> [Your instructions]: What are the lines of the listing below, word for word, from the first down to the one that contains "a line: word"?

> [Material for this task]:

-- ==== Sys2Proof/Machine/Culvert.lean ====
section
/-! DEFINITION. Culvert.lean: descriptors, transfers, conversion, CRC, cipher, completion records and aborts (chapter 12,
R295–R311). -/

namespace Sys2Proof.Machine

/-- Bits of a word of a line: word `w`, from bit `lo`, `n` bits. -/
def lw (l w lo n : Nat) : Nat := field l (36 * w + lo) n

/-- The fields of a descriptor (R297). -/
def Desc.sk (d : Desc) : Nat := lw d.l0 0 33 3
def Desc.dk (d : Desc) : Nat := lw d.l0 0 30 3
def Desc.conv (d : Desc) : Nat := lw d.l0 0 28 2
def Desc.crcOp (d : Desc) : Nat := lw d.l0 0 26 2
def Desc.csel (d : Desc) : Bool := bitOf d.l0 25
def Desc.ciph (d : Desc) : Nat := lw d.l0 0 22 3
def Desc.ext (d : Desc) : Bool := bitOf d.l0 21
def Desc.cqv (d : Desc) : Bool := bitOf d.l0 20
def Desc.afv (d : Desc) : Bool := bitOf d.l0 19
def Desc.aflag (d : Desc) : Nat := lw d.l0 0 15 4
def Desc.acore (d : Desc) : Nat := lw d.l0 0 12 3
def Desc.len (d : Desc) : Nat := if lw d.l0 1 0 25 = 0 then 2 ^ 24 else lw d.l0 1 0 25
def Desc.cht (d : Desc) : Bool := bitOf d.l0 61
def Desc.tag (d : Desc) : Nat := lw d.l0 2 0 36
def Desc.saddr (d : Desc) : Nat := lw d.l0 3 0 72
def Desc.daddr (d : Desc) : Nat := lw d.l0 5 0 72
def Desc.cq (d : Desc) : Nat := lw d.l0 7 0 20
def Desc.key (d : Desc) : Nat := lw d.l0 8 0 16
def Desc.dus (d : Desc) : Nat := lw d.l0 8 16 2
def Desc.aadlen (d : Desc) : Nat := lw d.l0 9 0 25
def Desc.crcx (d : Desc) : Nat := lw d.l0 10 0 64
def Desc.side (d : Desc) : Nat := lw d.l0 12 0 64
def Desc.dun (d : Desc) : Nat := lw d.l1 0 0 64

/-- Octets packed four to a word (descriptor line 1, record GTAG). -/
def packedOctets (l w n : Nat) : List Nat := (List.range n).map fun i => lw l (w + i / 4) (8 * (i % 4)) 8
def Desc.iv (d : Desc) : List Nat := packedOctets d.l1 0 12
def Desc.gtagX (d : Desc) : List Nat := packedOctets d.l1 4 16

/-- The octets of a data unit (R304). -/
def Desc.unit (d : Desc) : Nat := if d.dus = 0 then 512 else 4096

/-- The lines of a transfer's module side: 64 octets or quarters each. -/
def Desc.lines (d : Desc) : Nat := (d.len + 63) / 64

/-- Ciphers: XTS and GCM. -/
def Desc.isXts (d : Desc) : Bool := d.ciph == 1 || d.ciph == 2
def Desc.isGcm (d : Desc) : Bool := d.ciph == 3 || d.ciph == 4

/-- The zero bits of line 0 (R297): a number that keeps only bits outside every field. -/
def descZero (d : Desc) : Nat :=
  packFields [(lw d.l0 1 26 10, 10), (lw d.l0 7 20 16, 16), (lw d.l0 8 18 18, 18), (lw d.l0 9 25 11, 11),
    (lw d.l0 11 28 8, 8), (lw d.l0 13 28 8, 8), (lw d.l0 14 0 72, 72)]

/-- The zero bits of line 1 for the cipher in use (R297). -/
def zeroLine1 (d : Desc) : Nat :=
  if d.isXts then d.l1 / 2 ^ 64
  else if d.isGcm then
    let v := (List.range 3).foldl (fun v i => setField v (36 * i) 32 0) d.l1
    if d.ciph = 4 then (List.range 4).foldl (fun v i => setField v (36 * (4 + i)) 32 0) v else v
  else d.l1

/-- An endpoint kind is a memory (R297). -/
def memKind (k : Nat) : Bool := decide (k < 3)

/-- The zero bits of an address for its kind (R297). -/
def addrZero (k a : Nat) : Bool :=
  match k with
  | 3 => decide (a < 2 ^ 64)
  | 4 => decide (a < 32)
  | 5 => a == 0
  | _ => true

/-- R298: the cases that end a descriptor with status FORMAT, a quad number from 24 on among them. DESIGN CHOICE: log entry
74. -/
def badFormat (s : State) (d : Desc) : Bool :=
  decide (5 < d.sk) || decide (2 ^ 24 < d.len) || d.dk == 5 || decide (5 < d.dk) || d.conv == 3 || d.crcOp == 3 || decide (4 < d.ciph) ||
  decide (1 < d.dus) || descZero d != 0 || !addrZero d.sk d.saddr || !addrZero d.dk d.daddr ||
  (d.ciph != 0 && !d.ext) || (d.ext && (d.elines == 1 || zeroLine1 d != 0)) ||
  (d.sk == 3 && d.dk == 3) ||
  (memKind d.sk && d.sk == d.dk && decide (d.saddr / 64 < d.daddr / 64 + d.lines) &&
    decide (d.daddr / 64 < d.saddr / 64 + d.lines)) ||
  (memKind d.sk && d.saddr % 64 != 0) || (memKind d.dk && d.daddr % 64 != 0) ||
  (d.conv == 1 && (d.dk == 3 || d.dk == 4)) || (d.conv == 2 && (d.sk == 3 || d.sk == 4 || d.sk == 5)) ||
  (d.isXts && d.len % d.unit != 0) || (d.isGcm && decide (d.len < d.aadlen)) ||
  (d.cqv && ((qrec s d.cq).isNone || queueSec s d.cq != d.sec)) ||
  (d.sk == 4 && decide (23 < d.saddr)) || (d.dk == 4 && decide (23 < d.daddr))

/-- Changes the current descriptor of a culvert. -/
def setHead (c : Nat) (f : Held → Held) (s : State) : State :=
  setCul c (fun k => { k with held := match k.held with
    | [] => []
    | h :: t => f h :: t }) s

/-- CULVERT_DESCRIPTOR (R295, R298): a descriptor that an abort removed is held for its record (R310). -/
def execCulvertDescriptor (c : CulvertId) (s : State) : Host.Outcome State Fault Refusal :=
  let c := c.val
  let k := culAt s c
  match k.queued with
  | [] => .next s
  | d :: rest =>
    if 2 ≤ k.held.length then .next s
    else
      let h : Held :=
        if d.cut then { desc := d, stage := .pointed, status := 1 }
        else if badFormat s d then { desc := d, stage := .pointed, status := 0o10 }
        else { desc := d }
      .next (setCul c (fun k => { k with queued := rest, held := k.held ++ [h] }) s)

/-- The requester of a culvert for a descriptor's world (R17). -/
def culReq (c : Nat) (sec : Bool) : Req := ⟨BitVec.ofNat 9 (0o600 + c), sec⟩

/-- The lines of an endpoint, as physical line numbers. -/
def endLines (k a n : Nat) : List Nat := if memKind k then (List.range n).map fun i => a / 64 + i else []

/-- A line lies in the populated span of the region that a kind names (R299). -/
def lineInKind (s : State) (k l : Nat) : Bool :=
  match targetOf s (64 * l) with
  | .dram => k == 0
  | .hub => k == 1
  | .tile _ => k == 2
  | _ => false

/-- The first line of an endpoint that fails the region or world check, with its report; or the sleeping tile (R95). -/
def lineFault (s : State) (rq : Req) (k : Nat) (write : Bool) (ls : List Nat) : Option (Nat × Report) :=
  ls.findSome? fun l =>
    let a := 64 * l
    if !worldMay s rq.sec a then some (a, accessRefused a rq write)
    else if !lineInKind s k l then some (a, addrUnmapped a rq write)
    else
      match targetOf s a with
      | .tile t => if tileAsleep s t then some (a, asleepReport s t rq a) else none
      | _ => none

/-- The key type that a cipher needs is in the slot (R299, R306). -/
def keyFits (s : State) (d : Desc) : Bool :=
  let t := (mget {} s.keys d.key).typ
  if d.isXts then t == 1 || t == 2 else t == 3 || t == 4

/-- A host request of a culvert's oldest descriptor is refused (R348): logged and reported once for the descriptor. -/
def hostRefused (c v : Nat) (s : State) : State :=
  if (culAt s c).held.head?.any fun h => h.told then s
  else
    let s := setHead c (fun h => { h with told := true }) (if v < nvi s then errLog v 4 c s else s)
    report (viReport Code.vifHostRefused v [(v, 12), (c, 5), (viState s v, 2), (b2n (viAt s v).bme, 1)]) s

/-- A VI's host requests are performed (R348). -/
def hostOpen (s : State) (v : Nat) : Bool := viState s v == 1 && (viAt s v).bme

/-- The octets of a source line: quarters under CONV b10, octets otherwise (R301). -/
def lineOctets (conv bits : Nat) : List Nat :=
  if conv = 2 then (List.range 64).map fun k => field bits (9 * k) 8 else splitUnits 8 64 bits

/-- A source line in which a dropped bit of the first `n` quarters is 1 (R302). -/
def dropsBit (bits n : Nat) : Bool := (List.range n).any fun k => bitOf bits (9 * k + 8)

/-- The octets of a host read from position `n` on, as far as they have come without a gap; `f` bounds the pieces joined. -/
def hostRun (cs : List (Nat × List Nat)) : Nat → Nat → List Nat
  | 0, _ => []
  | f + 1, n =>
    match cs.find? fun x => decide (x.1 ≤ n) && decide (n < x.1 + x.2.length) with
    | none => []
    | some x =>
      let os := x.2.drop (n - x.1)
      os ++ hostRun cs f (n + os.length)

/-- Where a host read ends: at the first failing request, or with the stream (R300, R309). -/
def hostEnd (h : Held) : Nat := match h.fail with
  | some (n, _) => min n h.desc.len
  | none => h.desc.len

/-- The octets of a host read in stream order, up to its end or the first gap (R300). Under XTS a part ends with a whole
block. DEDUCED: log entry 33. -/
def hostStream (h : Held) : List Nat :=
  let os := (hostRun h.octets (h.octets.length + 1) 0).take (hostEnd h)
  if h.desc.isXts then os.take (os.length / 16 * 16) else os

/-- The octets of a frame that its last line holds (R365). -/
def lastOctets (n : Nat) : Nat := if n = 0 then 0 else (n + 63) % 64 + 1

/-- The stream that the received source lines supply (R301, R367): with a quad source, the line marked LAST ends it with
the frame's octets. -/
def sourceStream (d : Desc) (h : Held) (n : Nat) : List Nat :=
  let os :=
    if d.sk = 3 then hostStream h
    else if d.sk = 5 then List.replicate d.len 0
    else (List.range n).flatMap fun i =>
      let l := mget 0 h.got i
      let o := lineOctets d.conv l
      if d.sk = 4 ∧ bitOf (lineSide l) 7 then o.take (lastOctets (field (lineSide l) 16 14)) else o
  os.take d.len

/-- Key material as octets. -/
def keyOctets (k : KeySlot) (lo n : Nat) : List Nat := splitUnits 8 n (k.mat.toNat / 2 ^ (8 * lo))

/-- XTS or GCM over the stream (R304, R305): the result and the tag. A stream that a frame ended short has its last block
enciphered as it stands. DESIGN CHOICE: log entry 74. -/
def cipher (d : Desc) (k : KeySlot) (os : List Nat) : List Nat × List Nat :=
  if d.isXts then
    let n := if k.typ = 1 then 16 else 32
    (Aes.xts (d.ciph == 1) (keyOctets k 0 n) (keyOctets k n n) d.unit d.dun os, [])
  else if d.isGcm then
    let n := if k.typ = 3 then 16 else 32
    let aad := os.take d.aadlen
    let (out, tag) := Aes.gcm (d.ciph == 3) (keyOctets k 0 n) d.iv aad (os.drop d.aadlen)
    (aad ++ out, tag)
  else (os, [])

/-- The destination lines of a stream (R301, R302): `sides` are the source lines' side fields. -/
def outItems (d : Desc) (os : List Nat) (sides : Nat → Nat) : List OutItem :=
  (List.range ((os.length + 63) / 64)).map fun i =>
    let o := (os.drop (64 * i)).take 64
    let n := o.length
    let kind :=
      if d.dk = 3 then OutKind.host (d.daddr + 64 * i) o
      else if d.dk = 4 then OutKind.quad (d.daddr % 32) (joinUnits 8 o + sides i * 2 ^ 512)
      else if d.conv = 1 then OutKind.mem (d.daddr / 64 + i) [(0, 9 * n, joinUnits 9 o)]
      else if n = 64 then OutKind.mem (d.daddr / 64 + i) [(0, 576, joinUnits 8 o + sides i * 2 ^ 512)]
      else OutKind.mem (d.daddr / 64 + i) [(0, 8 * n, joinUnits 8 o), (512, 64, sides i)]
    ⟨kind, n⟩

> [Exercise solution]:
-- ==== Sys2Proof/Machine/Culvert.lean ====
section
/-! DEFINITION. Culvert.lean: descriptors, transfers, conversion, CRC, cipher, completion records and aborts (chapter 12,
R295–R311). -/

namespace Sys2Proof.Machine

/-- Bits of a word of a line: word `w`, from bit `lo`, `n` bits. -/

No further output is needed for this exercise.